The epidemic of obesity, cardiovascular disease, and type 2 diabetes has prompted a call for a new internal medicine subspecialty: cardiometabolic medicine.

As proposed, the field would include elements of endocrinology, cardiology, and primary care and would address the needs of a large patient population that is now being seen by multiple specialists.

"Yet to be clarified is who becomes the physician of record when patients who are obese, have type 2 diabetes mellitus treated with metformin, and glycosylated hemoglobin of 8.2% are hospitalized for acute coronary syndrome," say endocrinologist Robert H. Eckel, MD, of the University of Denver, in Colorado, and preventive cardiologist Michael J. Blaha, MD, of Johns Hopkins University, Baltimore, Maryland, in a commentary published online earlier this year in the American Journal of Medicine.

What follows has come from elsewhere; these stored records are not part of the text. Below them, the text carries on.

-- ==== Sys2Proof/Machine/ConstCompare.lean ====
section
/-! DEFINITION. The bare constant and comparison instructions (41_const_compare.md). -/

namespace Sys2Proof.Machine

/-- `x[rt] <- imm16 : 0x0000` (R201). -/
def opLui (rt : RegIdx) (imm : Half) (s : State) : Effect := s.write rt (upperImm imm)

/-- The meaning of `lui` (R201). -/
def execLui (rt : RegIdx) (imm : Half) (s : State) : Host.Outcome State Fault Refusal :=
  (opLui rt imm s).outcome

/-- `x[rd] <- (s(x[rs]) < s(x[rt])) ? 1 : 0` (R209). -/
def opSlt (rd : RegIdx) (rs : RegIdx) (rt : RegIdx) (s : State) : Effect :=
  s.write rd (boolWord (lessSigned (s.x rs) (s.x rt)))

/-- The meaning of `slt` (R209). -/
def execSlt (rd : RegIdx) (rs : RegIdx) (rt : RegIdx) (s : State) : Host.Outcome State Fault Refusal :=
  (opSlt rd rs rt s).outcome

/-- `x[rt] <- (s(x[rs]) < s(sext_16(imm16))) ? 1 : 0` (R210). -/
def opSlti (rt : RegIdx) (rs : RegIdx) (imm : Half) (s : State) : Effect :=
  s.write rt (boolWord (lessSigned (s.x rs) (signImm imm)))

/-- The meaning of `slti` (R210). -/
def execSlti (rt : RegIdx) (rs : RegIdx) (imm : Half) (s : State) : Host.Outcome State Fault Refusal :=
  (opSlti rt rs imm s).outcome

/-- `x[rd] <- (u(x[rs]) < u(x[rt])) ? 1 : 0` (R211). -/
def opSltu (rd : RegIdx) (rs : RegIdx) (rt : RegIdx) (s : State) : Effect :=
  s.write rd (boolWord (lessUnsigned (s.x rs) (s.x rt)))

/-- The meaning of `sltu` (R211). -/
def execSltu (rd : RegIdx) (rs : RegIdx) (rt : RegIdx) (s : State) : Host.Outcome State Fault Refusal :=
  (opSltu rd rs rt s).outcome

/-- `x[rt] <- (u(x[rs]) < u(sext_16(imm16))) ? 1 : 0` (R212). -/
def opSltiu (rt : RegIdx) (rs : RegIdx) (imm : Half) (s : State) : Effect :=
  s.write rt (boolWord (lessUnsigned (s.x rs) (signImm imm)))

/-- The meaning of `sltiu` (R212). -/
def execSltiu (rt : RegIdx) (rs : RegIdx) (imm : Half) (s : State) : Host.Outcome State Fault Refusal :=
  (opSltiu rt rs imm s).outcome

end Sys2Proof.Machine
end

The recent availability of glucose-lowering drugs that have additional benefits has blurred the lines between specialties. Glucagonlike peptide–1 receptor agonists provide both cardiovascular and weight-loss benefits, and the sodium-glucose cotransporter–2 inhibitors reduce both rates of heart failure and cardiovascular mortality.

"Although the mechanisms for these cardiovascular benefits remain unclear, they extend well beyond glycemic lowering, and therefore are probably best considered diverse 'cardiometabolic' pharmaceuticals rather than simply type 2 diabetes drugs," Eckel and Blaha write.

In an interview with Medscape Medical News, Eckel commented, "This is an area that's gaining some momentum. I think it's very much needed.... We're thinking of something very formalized in terms of taking care of these patients, not just a certificate training program. I think it's going to be healthcare saving, because these patients aren't going to be juggled back and forth between their internist, their endocrinologist, and their cardiologist. I think this is the subspecialty we need."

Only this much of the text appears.